Mister Heavenly — Out of Love. Out 8/16, Sub Pop Records.
I’m never at a loss when it comes to describing a band, even if my descriptions are out there. I once said that Augustana sounded like trees, as you might remember, and earlier this year I compared Dale Earnhardt Jr Jr to salad dressing. But I have struggled like crazy to convince other people to give this album a shot, because I can’t do it justice when it comes to words. “It’s a ’50s doowop reggae synth black metal surf punk album!” I say, and then people flee before me.
And that’s not even a great description of what Mister Heavenly is doing on their clever, catchy, and occasionally frightening debut album. It’s just the best I can do, because like so much else going on musically today, this album and this band simply defy genres, and defy description. They’re as much punk as they would have fit perfectly at Moogfest, they’re Phil Spector if he had had a serious thing for crazy synthesizer reggae. They’re Dax Riggs but darker and poppier. This is a freak out mess of an album, from ragingly destructive opener “Bronx Sniper” (which scared the shit out of me the first time I listened to it, at 3:15 am on a Wednesday morning in the midst of a bout of insomnia; when the guitars and the roughly murderous vocals kicked in, I actually shrieked) to the dark swing and catch of “Doom Wop” through the genuine sun of “Pineapple Girl”.
Mister Heavenly takes everything they have at their disposal — earworm worthy lyrics, slightly off and desperately charming harmonized verses instead of choruses, outrageous instrumentaion — and puts together an album that turns every corner at a hundred miles an hour and basically doesn’t miss a single trick. “I Am A Hologram” might have come off an early Stones demo, but “Charlene” didn’t come from anywhere but the fusion of the British Invasion and the Crystals — and I’d say the same thing about “Mister Heavenly” if it hadn’t been run through both the ’80s surf rock filter and the ’90s Seattle guitar fuzz filter.

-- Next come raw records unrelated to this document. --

/-- The element type of an argument block's fmt. -/
def collFmt (b : BitVec 8) : Option ElemType :=
  match (b.extractLsb' 0 3).toNat with
  | 2 => some .s32 | 6 => some .f32 | 7 => some .bf16 | _ => none

/-- The wire element size: XA-exact sums travel as 16-byte words (R412). -/
def wireSize (mode : Bool) (op : BitVec 2) (ty : ElemType) : Nat := if !mode && op == 0 then 16 else ty.bytes

/-- The collective that an argument block asks for; none where a reserved field is nonzero or a field lies out of its range (R407). -/
def collOf (a : BitVec 512) (bbase : BitVec 22) : Option CollRun :=
  let f (lo w : Nat) : BitVec w := a.extractLsb' lo w
  let prog := f 0 64
  let bufs : Vector (BitVec 64) 4 := #v[f 64 64, f 128 64, f 192 64, f 256 64]
  let blen := f 320 32
  let b := f 352 8
  let st := f 384 64
  match collFmt b with
  | none => none
  | some ty =>
    let es := ty.bytes
    if prog.extractLsb' 0 3 ≠ 0 ∨ bufs.toList.any (fun x => x.extractLsb' 0 4 != 0) ∨ blen.toNat % 16 ≠ 0 ∨ blen.toNat % es ≠ 0 ∨ blen = 0 ∨
        2 ^ 20 * es < blen.toNat ∨ b.extractLsb' 4 2 = 3 ∨ b.getLsbD 3 ∨ b.extractLsb' 6 2 ≠ 0 ∨ f 364 4 ≠ 0 ∨ f 368 16 ≠ 0 ∨
        st.extractLsb' 0 4 ≠ 0 ∨ f 448 64 ≠ 0 then none
    else some
      { prog := prog, bufs := bufs, blen := blen, fmt := ty, op := b.extractLsb' 4 2, slot := f 360 4, st := st, bbase := bbase, chunk := 0,
        stepAt := 0, loop := none, moors := [], pull := none, kept := [], bitmap := [], bytes := 0, failing := none }

/-- CSTART with its block read and checked (R407). -/
def cstart (d : BitVec 5) (c : Comm) (r : CollRun) (s : State) : State :=
  if c.entry.slen.toNat < 2 * wireSize c.entry.mode r.op r.fmt then s.raise 0x78 .arg
  else if c.run.isSome then s.stall
  else
    let c := { c with seq := c.seq + 1 }
    let c := { c with run := some (s.atStep c (r.cpb + 4) r) }
    (s.setComm c).retireX d ((c.seq ++ c.idx : BitVec 22).setWidth 64)

def execCstart (d a b : BitVec 5) (s : State) : Out :=
  let ea := s.x b
  .next (if s.specNow then s.stallSpec
    else match s.namedComm (s.x a) with
      | none => s.raise 0x78 .arg
      | some c =>
        if ea.extractLsb' 0 6 != 0 then s.raise 0x78 (.align ea)
        else match scalarLoad s true ea 64 with
          | .trap t => s.raise 0x78 t
          | .wait => s.stallSpec
          | .absent => s.stallShut
          | .ok (bs, s') =>
            match collOf (BitVec.ofNat 512 (leNat bs)) s.core.sys.bbase with
            | none => s.raise 0x78 .arg
            | some r => cstart d c r s')

/-- CABORT: the running collective ends at its next unit boundary (R408). -/
def execCabort (a : BitVec 5) (s : State) : Out :=
  .next (if s.specNow then s.stallSpec
    else match s.namedComm (s.x a) with
      | none => s.raise 0x79 .arg
      | some c => (s.setComm (c.flag .abort 0)).retire)

def execCstat (d a : BitVec 5) (s : State) : Out :=
  .next (match s.namedComm (s.x a) with
    | none => s.raise 0x7A .arg
    | some c => s.retireX d c.status)

/-! ## The unit at hand (R412, R413) -/

def State.unitAt (s : State) (c : Comm) (r : CollRun) (d : DataStep) : Except CollReason UnitAt :=
  match s.loopAt c r with
  | .error e => .error e
  | .ok l =>
    let rank := c.entry.rank.toNat
    match peerOf rank c.size l d with
    | none => .error .step
    | some p =>
      match (if d.op = 4 then .ok 0 else s.peerAddr c.entry p) with
      | .error e => .error e
      | .ok a =>
        let q := blockOf rank c.size l d
        let off := 4096 * r.fmt.bytes * r.chunk
        .ok { d := d, peer := p, addr := a, mirror := mirrorOf rank c.size p d, q := q, tag := collTag c.idx c.seq d.ph q r.chunk,
              off := q * r.blen.toNat + off, len := min (4096 * r.fmt.bytes) (r.blen.toNat - off),
              wire := !c.entry.mode && r.op == 0 && !d.raw }
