/-- Images lie in the scratchpad, on granules, without overlap (R73). An image of length 0 strictly inside another overlaps it, by the model's choice: log
entry 86. -/
def imagesGood (l : List (Nat × Bytes)) : Bool :=
  l.all (fun p => p.1 % 16 == 0 && decide (p.1 + p.2.length ≤ Config.spadSize)) &&
    (upTo l.length).all fun i => (upTo i).all fun j =>
      match l[i]?, l[j]? with
      | some a, some b => decide (a.1 + a.2.length ≤ b.1) || decide (b.1 + b.2.length ≤ a.1)
      | _, _ => true

/-! ## The launch header (R313) -/

structure Header where
  entry : BitVec 64
  tsbase : BitVec 64
  args : BitVec 64
  done : BitVec 64
  doneval : BitVec 64
  budget : BitVec 32
  timeline : BitVec 4
  prio : BitVec 6
  ctx : BitVec 4
  spec : Bool
  widths : List Nat
  exts : List Nat
  bexp : List Nat
  bscope : List Nat
  runptr : BitVec 64
  tdtptr : BitVec 64
  lndptr : BitVec 64
  wheelptr : BitVec 64
  safedist : BitVec 32
deriving DecidableEq, Repr

def headerOf (b : Bytes) : Header :=
  { entry := BitVec.ofNat 64 (b.num 0 8), tsbase := BitVec.ofNat 64 (b.num 8 8), args := BitVec.ofNat 64 (b.num 0x10 8),
    done := BitVec.ofNat 64 (b.num 0x18 8), doneval := BitVec.ofNat 64 (b.num 0x20 8), budget := BitVec.ofNat 32 (b.num 0x28 4),
    timeline := BitVec.ofNat 4 (b.num 0x2C 1), prio := BitVec.ofNat 6 (b.num 0x2D 1), ctx := BitVec.ofNat 4 (b.num 0x2E 1),
    spec := b.num 0x2F 1 % 2 == 1, widths := (upTo 6).map fun k => b.num (0x30 + k) 1, exts := (upTo 6).map fun k => b.num (0x38 + 8 * k) 8,
    bexp := (upTo 16).map fun i => b.num (0x90 + 8 * i) 4, bscope := (upTo 16).map fun i => b.num (0x94 + 8 * i) 4 % 8,
    runptr := BitVec.ofNat 64 (b.num 0x68 8), tdtptr := BitVec.ofNat 64 (b.num 0x70 8), lndptr := BitVec.ofNat 64 (b.num 0x78 8),
    wheelptr := BitVec.ofNat 64 (b.num 0x80 8), safedist := BitVec.ofNat 32 (b.num 0x88 4) }

/-- Work items of a launch (R314). -/
def Header.items (h : Header) : Nat := h.exts.foldl (· * ·) 1

/-- What the loader refuses in a header. -/
def headerBad (b : Bytes) : Bool :=
  let h := headerOf b
  b.num 0x2C 1 / 16 != 0 || b.num 0x2D 1 / 64 != 0 || b.num 0x2E 1 / 16 != 0 || b.num 0x2F 1 / 2 != 0 || !b.zero 0x36 2 || !b.zero 0x8C 4 ||
    ((upTo 16).any fun i => b.num (0x94 + 8 * i) 4 / 8 != 0) || h.entry.toNat % 4 != 0 || h.done.toNat % 8 != 0 ||
    h.doneval.getLsbD 63 || h.budget == 0 || decide (64 < h.widths.foldl (· + ·) 0) ||
    ((h.widths.zip h.exts).any fun p => p.2 == 0 || decide (2 ^ p.1 < p.2)) || decide (2 ^ 40 < h.items)

/-- The fields that the runtime fills are zero in a container. -/
def runtimeZero (b : Bytes) : Bool := b.zero 0x2E 1 && b.zero 0x68 36

/-! ## Check 1: FORMAT -/

/-- The 64 descriptors of a .tdt section, the 8 nests of a .lnd section and the requests of a .run section (R71). -/
def tdtOf (b : Bytes) : List (BitVec 256) := (b.records 0 32 64).map fun r => BitVec.ofNat 256 (leNat r)
def lndOf (b : Bytes) : List (BitVec 1024) := (b.records 0 128 8).map fun r => BitVec.ofNat 1024 (leNat r)
def runOf (b : Bytes) : List RunReq := (b.records 4 32 (b.num 0 4)).map fun r => ⟨r.num 0 8, r.num 8 8, r.num 16 1, r.num 17 1⟩

/-- A kernel's sections as R71 to R73 state, or none. R150 has descriptors checked at load; that a nest image that NLD would refuse is refused here
too is the model's choice: log entry 33; so is that .safemap's offsets are not held against the SAFEPTs of .text: log entry 86. -/
def kernelOf (b : Bytes) (es : List SecEntry) (k : Nat) : Option Kernel :=
  let sec (t : Nat) : Bytes :=
    match es.find? fun e => e.kernel == k && e.type == t with
    | some e => b.cut e.off e.size
    | none => []
  let text := sec 1
  let tdt := tdtOf (sec 2)
  let lnd := lndOf (sec 3)
  let sync := sec 4
  let nsync := sync.num 0 4
  let run := sec 5
  let nrun := run.num 0 4
  let wheel := sec 6
  let safe := sec 7
  let nsafe := safe.num 68 4
  let nlab := safe.num 72 4
  let launch := sec 8
  let nnote := launch.num 272 4
  let imgAt := 276 + 8 * nnote
  let ok := text.length % 4 == 0 && (sec 2).length == 2048 && (sec 3).length == 1024 && !(tdt.any tensorDescBad) && !(lnd.any nestDescBad) &&
    decide (nsync ≤ 16) && sync.length == 4 + 8 * nsync &&
    ((sync.records 4 8 nsync).all fun r => decide (r.num 0 1 ≤ 15) && r.zero 1 1 && r.zero 6 2) &&
    decide (1 ≤ nrun) && decide (nrun ≤ 128) && run.length == 4 + 32 * nrun &&
    ((run.records 4 32 nrun).all fun r => decide (r.num 17 1 ≤ 2) && r.zero 18 14) &&
    wheel.length == 8 && decide (wheel.num 0 2 ≤ 1024) && wheel.zero 2 6 &&
    safe.length == 76 + 4 * (nsafe + nlab) && decide (imgAt + 4 ≤ launch.length) &&
    ((launch.records 276 8 nnote).all fun r => r.zero 6 2) && !headerBad (launch.take 272) && runtimeZero launch
  match imagesOf (launch.num imgAt 4) (launch.drop (imgAt + 4)) with
  | none => none
  | some images =>
    if ok && imagesGood images then
      some { text := (text.records 0 4 (text.length / 4)).map fun r => BitVec.ofNat 32 (leNat r), tdt := tdt, lnd := lnd,
             sync := (sync.records 4 8 nsync).map fun r => ⟨r.num 0 1, r.num 2 2, r.num 4 1, r.num 5 1⟩,
             run := runOf run,
             wheel := wheel.num 0 2, lmax := (upTo 16).map fun i => safe.num (4 * i) 4,
             labels := (upTo nlab).map fun i => safe.num (76 + 4 * (nsafe + i)) 4, dist := 0, header := launch.take 272, images := images }
    else none

/-- Every kernel of the container. -/
def kernelsOf (b : Bytes) : Option (List Kernel) :=
  match sections b with
  | none => none
  | some es => (upTo (b.num 0x0C 4)).mapM fun k => kernelOf b es k

/-! ## Check 2: SIGNATURE (R74) -/

/-- The container's signature verifies under an enrolled key: the identifier is the first 8 bytes of the key's digest (R393). -/
def signatureGood (keys : List (Nat × List Byte)) (b : Bytes) : Bool :=
  match sections b with
  | none => false
  | some es =>
    match es.find? fun e => e.type == 9 with
    | none => false
    | some e =>
      let sig := b.cut e.off 128
      sig.zero 104 24 && keys.any fun k =>
        (sha384 k.2).take 8 == sig.take 8 && verifySig k.2 (b.take e.off) (sig.cut 8 96)

/-! ## Check 3: DECODE (R53, R75, R88) -/

/-- A word of .text as the linear decode finds it: its byte offset, its words, and the base command of an engine word. -/
structure LWord where
  pc : Nat
  words : Nat
  eng : Nat
  op : Nat
  w : IWord
  cmd : Option Instr
deriving DecidableEq, Repr

/-- The base command of an engine's long form whose cost its images give (R41). -/
def longBase (ts : Nat) (w : IWord) : Option Instr :=
  match ts with
  | 0x31 => some (.cpinN (fD1 w) (fD2 w) (fN w) (fS w) (fQ w))
  | 0x32 => some (.cpfillW (fD1 w) (fN w) (fS w))
  | 0x33 => some (.cpfillN (fD1 w) (fN w) (fS w))
  | 0x41 => some (.cpoutN (fD1 w) (fD2 w) (fN w) (fS w))
  | 0x51 => some (.note (fD1 w) (fD2 w) (fS w))
  | 0x62 => some (.kvtrim (fD1 w))
  | _ => none

/-- A decoded word; `op` is the OP of a control word, and 0x80 stands for a CTL long form. -/
def lword (pc : Nat) (w w2 : IWord) : LWord :=
  if fEng w = 7 then
    let x := fSub w = 0 ∧ 2 ≤ (fTgt w).toNat
    let cmd := if x then (decodeEngine (fTgt w).toNat (w2.extractLsb' 25 7).toNat (xBaseWord w w2)).map (·.1)
      else longBase (16 * (fTgt w).toNat + (fSub w).toNat) w
    ⟨pc, 2, (fTgt w).toNat, 0x80, w, cmd⟩
  else ⟨pc, 1, (fEng w).toNat, (fOp w).toNat, w, (decodeEngine (fEng w).toNat (fOp w).toNat w).map (·.1)⟩

def LWord.transfer (d : LWord) : Bool := d.eng == 0 && (d.op == 0x26 || d.op == 0x27 || d.op == 0x28)
def LWord.safept (d : LWord) : Bool := d.eng == 0 && d.op == 0x49
def LWord.eret (d : LWord) : Bool := d.eng == 0 && d.op == 0x4C
/-- SAFEPT, HALT, TEND and TYIELD end a distance, and ERET ends a path (R77). -/
def LWord.ends (d : LWord) : Bool := d.safept || d.eret || (d.eng == 0 && (d.op == 0x4D || d.op == 0x71 || d.op == 0x72))
/-- The words of R88. -/
def LWord.outside (d : LWord) : Bool := d.transfer || d.ends || (d.eng == 0 && d.op == 0x4B)

/-- Control words of a delay region left after a word (R87). -/
def LWord.left (d : LWord) (left : Nat) : Nat := if d.transfer then 2 else if d.eng = 0 then left - 1 else left

/-- The linear decode from the entry; none where a word is rejected, lies in a region that R88 closes to it, or is half a pair. -/
def linear : List IWord → Nat → Nat → Option (List LWord)
  | [], _, _ => some []
  | w :: rest, pc, left =>
    if fEng w = 7 then
      match rest with
      | [] => none
      | w2 :: rest' =>
        let d := lword pc w w2
        if (rejects w w2).isSome || (left != 0 && d.outside) then none
        else (linear rest' (pc + 8) (d.left left)).map (d :: ·)
    else
      let d := lword pc w 0
      if (rejects w 0).isSome || (left != 0 && d.outside) then none
      else (linear rest (pc + 4) (d.left left)).map (d :: ·)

This feels like an attempt to cram as many buzzwords into a review as possible, but I swear to you it’s not; I have not been able to get enough of this album since I got it from Sub Pop, because it’s just one long hook made by a bunch of musicians who know their stuff backwards and forwards. I’d love to sit down with the band and go through the album track by track, just to get them to list off every influence scattered in every track — and to thank them, face to face, for the goosebumps that the creepy chorus of “Mister Heavenly” raises on my arms every time I hear it, because it’s one of the weirdest, most romantic things I’ve heard in a long time, and that’s the best compliment I can give this album.
I missed Mister Heavenly at the 506 last night mostly because I am an idiot, but don’t sleep on this album. It’s crept quietly into my top ten without much fanfare, but it deserves to be there, if not the top five, like nothing else I’ve heard in a long time.